A circular metal disc of mass 4 kg and radius 0.4m makes 10 revolutions per second about an axis passing through its centre and perpendicular to its plane. Calculate the magnitude of torque which will increase the angular momentum by 20% in 10 sec.

Answer 1

we are given the circular metal disc and we know it is rotating about an axis passing through its centre of mass. We will take the moment of inertia for the solid disc and torque can be calculated using the relationship between torque and moment of inertia. Here we can exploit the symmetry since the disc is uniform and it is rotating around its axis passing through its centre of mass.

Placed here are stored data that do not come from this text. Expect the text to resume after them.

-- ==== Sys2Proof/Certificates/Slice0/Obligations.lean ====
section
/-! DEFINITION. The statements about the model. A statement about a command says that `exec` answers a next state and gives
that state whole: `Settles s x c t` says that `t` is `x` but for the notice unit and the waiting interrupt message, and that
these follow from the causes `c` that the change sets. Everything that `x` does not name is unchanged. -/

open Sys2Proof Sys2Proof.Machine Sys2Proof.Safety

/-! ## The block as a whole -/

/-- The block takes its commands from the front of its queue. -/
def Obligations.StepRunsFrontCommand : Prop :=
  ∀ (c : Instr) (rest : List Instr) (s : State), s.pending = c :: rest → step s = exec c { s with pending := rest }

/-- The model's choice (log entry 3), not a rule of the spec: on an empty queue one unit of 10 µs passes, unless a running
timer stands at 0. Every running timer falls (R54, R104, R105, R159) and nothing else changes. -/
def Obligations.EmptyQueueLetsTimePass : Prop :=
  ∀ s : State, s.pending = [] →
    (timerDue s → step s = .next s)
      ∧ (¬ timerDue s → step s = .next { s with
          grants := Vector.ofFn fun i : GrantIdx => recordRun s.grants[i]
          tags := Vector.ofFn fun n : TagNo => tagRun s.tags[n]
          notice := { s.notice with holdoffTimer := s.notice.holdoffTimer.map fun u => u - 1 } })

/-- No command stops the part, none touches the queue of commands, and answers given and requests sent stay so (R66, R67,
R169: no later event recalls them). -/
def Obligations.CommandsAnswerAndRecallNothing : Prop :=
  ∀ (c : Instr) (s : State), ∃ t, exec c s = .next t ∧ t.pending = s.pending
    ∧ (∃ more, t.answers = s.answers ++ more) ∧ ∃ more, t.sent = s.sent ++ more

/-! ## Power-on, the link and teardown -/

/-- POWER_ON gives every block its default values, and so does the state in which the model starts (R166). That the LRST
level, the answers given, the requests sent and the queue are kept is the model's choice (log entries 1 and 5). -/
def Obligations.PowerOnGivesDefaults : Prop :=
  PoweredOn State.reset
    ∧ ∀ s : State, ∃ t, exec .powerOn s = .next t ∧ PoweredOn t
        ∧ t.lrst = s.lrst ∧ t.answers = s.answers ∧ t.sent = s.sent ∧ t.pending = s.pending

/-- TRAINING_COMPLETE in DOWN brings the link UP with the credit advertised (R165, R168); CREDIT_GRANT in UP adds to both
amounts (R168); LRST_DEASSERTION releases the line and changes nothing else (R88). -/
def Obligations.TrainingCreditAndLrstRelease : Prop :=
  (∀ (posted read : Nat) (s : State), s.link.up = false →
      exec (.trainingComplete posted read) s
        = .next { s with link := { s.link with up := true, postedCredit := posted, readCredit := read } })
    ∧ (∀ (posted read : Nat) (s : State), s.link.up = true →
      exec (.creditGrant posted read) s
        = .next { s with link := { s.link with
            postedCredit := s.link.postedCredit + posted, readCredit := s.link.readCredit + read } })
    ∧ ∀ s : State, exec .lrstDeassertion s = .next { s with lrst := false }

/-- Each of the three causes of a teardown, taken with the link UP, is one change across the part. LINK_LOST and HOT_RESET
leave the link DOWN with no credit, FUNCTION_RESET leaves it UP with its credit (R165, R166, R168). -/
def Obligations.TeardownReturnsDefaults : Prop :=
  ∀ s : State, s.link.up = true →
    (∀ c : Instr, c = .linkLost ∨ c = .hotReset → ∃ t, exec c s = .next t ∧ TornDown s t
        ∧ t.link = { up := false, postedCredit := 0, readCredit := 0, outbound := [], messaging := false })
      ∧ ∃ t, exec .functionReset s = .next t ∧ TornDown s t
        ∧ t.link = { s.link with outbound := [], messaging := false }

/-- An event of the link that cannot move it changes nothing, and nothing of the host reaches the part while the link is
DOWN (R165). That TRAINING_COMPLETE in UP and CREDIT_GRANT or FUNCTION_RESET in DOWN, which the spec says or implies cannot
arise, change nothing is the model's choice (log entries 2 and 10). -/
def Obligations.NothingReachesThePartWhileDown : Prop :=
  (∀ (s : State) (c : Instr), s.link.up = false →
      (c = .linkLost ∨ c = .hotReset ∨ c = .functionReset ∨ (∃ p r, c = .creditGrant p r)
        ∨ (∃ n x, c = .completionPart n x) ∨ (∃ k v, c = .submission k v) ∨ (∃ k u, c = .cancel k u)
        ∨ (∃ o w e v, c = .hostWindowWrite o w e v) ∨ (∃ v, c = .acknowledge v) ∨ (∃ v, c = .enable v)
        ∨ (∃ v, c = .setEnable v) ∨ (∃ v, c = .clearEnable v) ∨ (∃ v, c = .masterEnable v)
        ∨ (∃ w v, c = .expiredSetClear w v) ∨ c = .writeLeaving ∨ c = .memoryReadSend ∨ ∃ m, c = .messageSend m) →
      exec c s = .next s)
    ∧ ∀ (s : State) (p r : Nat), s.link.up = true → exec (.trainingComplete p r) s = .next s

/-- A memory read at the front of the outbound list is sent when the link is UP and one unit of read credit is held, and
waits for credit otherwise (R168, R169). -/
def Obligations.MemoryReadSentOnCredit : Prop :=
  ∀ (s : State) (n : TagNo) (a : HostAddr) (len : Nat) (rest : List Request),
    s.link.up = true → s.link.outbound = .memRead n a len :: rest →
    (1 ≤ s.link.readCredit →
        exec .memoryReadSend s = .next { s with
          link := { s.link with outbound := rest, readCredit := s.link.readCredit - 1 }
          sent := s.sent ++ [.memRead n a len] })
      ∧ (s.link.readCredit = 0 → exec .memoryReadSend s = .next s)

/-- An interrupt message at the front is removed unsent when messaging is disabled as it reaches the front; else it is sent for
two units of posted-write credit, and waits without them, whatever the enable becomes meanwhile (R168, R169, R172). That the
command carries the enable, which the state holds once read until the message has left, is the model's choice (log entry 9). -/
def Obligations.MessageSentOnCredit : Prop :=
  ∀ (s : State) (rest : List Request), s.link.up = true → s.link.outbound = .message :: rest →
    (s.link.messaging = false →
        exec (.messageSend false) s = .next { s with link := { s.link with outbound := rest } })
      ∧ ∀ m : Bool, s.link.messaging = true ∨ m = true →
        (2 ≤ s.link.postedCredit →
            exec (.messageSend m) s = .next { s with
              link := { s.link with
                outbound := rest, messaging := false, postedCredit := s.link.postedCredit - 2 }
              sent := s.sent ++ [.message] })
          ∧ (s.link.postedCredit < 2 →
            exec (.messageSend m) s = .next { s with link := { s.link with messaging := true } })

/-! ## The ports and their arbiters -/

/-- R87, whole: assertion of LRST does to every requester what RESET-REQUESTER does, and nothing else. -/
def Obligations.LrstCleansEveryRequester : Prop :=
  ∀ s : State, exec .lrstAssertion s = .next { s with
    lrst := true
    ports := Vector.ofFn fun p : PortNo => cleanPort s.ports[p]
    tags := Vector.ofFn fun n : TagNo => letGo (fun _ => true) s.tags[n] }

/-- A presented access that passes its probe becomes the head access and waits as a candidate (R70). -/
def Obligations.PassingProbeLeavesCandidate : Prop :=
  ∀ (s : State) (p : PortNo) (w : Presented) (i : GrantIdx) (g : Grant),
    s.lrst = false → s.ports[p].head = none → admits s p (wireAccess w) i g →
      exec (.presentAccess p w) s
        = .next { s with ports := s.ports.set p { s.ports[p] with head := some (wireAccess w) } }

/-- A presented access that its probe refuses is answered at once, leaves the head absent, and reaches the fault slot unless
the result is HALTED (R70, R75, R76, R78, R79). -/
def Obligations.RefusedProbeAnswersAndCaptures : Prop :=
  ∀ (s : State) (p : PortNo) (w : Presented) (r : Result) (h : Option Handle),
    s.lrst = false → s.ports[p].head = none → refuses s p (wireAccess w) r h →
      ∃ t, exec (.presentAccess p w) s = .next t
        ∧ Settles s
            { s with
              ports := s.ports.set p (portRefusing s.ports[p] (wireAccess w) r h)
              answers := s.answers ++ [(p, refusalAnswer (wireAccess w) r)] }
            (refusalCause s.ports[p] p r) t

Complete Step by step answer: The moment of inertia of the disc about an axis passing through its centre of mass is given by $I=\dfrac{M{{r}^{2}}}{2}$, Where M is the mass of the disc and r is its radius
$I=\dfrac{4\times 0.4}{2}=0.8kg{{m}^{2}}$
frequency = 10 revolutions per second
So angular velocity, $\omega =2\pi f=20\pi rad/{{s}^{2}}$
If the angular velocity of the disc is ω, then its angular momentum can be written as, $L=I\omega$

$$L=0.8\times 20\pi \\\ \Rightarrow L=16\pi kg{{m}^{2}}{{s}^{-1}} \\\$$

Now we need to find the magnitude of torque which will increase the angular momentum by 20% in 10s

$$\tau =20\Rightarrow \tau =\dfrac{20}{100}\times 16\pi \\\ \Rightarrow \tau =3.2\pi\; kg{{m}^{2}}{{s}^{-1}} \\\$$

So final angular momentum is,

$$L =(3.2\pi +16\pi )\; kg{{m}^{2}}{{s}^{-1}} \\\ \Rightarrow L =19.2\pi\; kg{{m}^{2}}{{s}^{-1}} \\\$$

We know $\dfrac{\Delta L}{\Delta t}=\tau$

$$\tau =\dfrac{3.2\pi }{10} \\\ \Rightarrow \tau=0.32\times 3.14 \\\ \Rightarrow \tau =1.004Nm \\\$$

Thus, the magnitude of torque required is 1.004 Nm.

Note: While substituting the values all the units must be in the same notation preferably in SI. If the frequency is given in round per minute, always convert it into round per second and if we multiply it by 2 $\pi$ we get the angular frequency.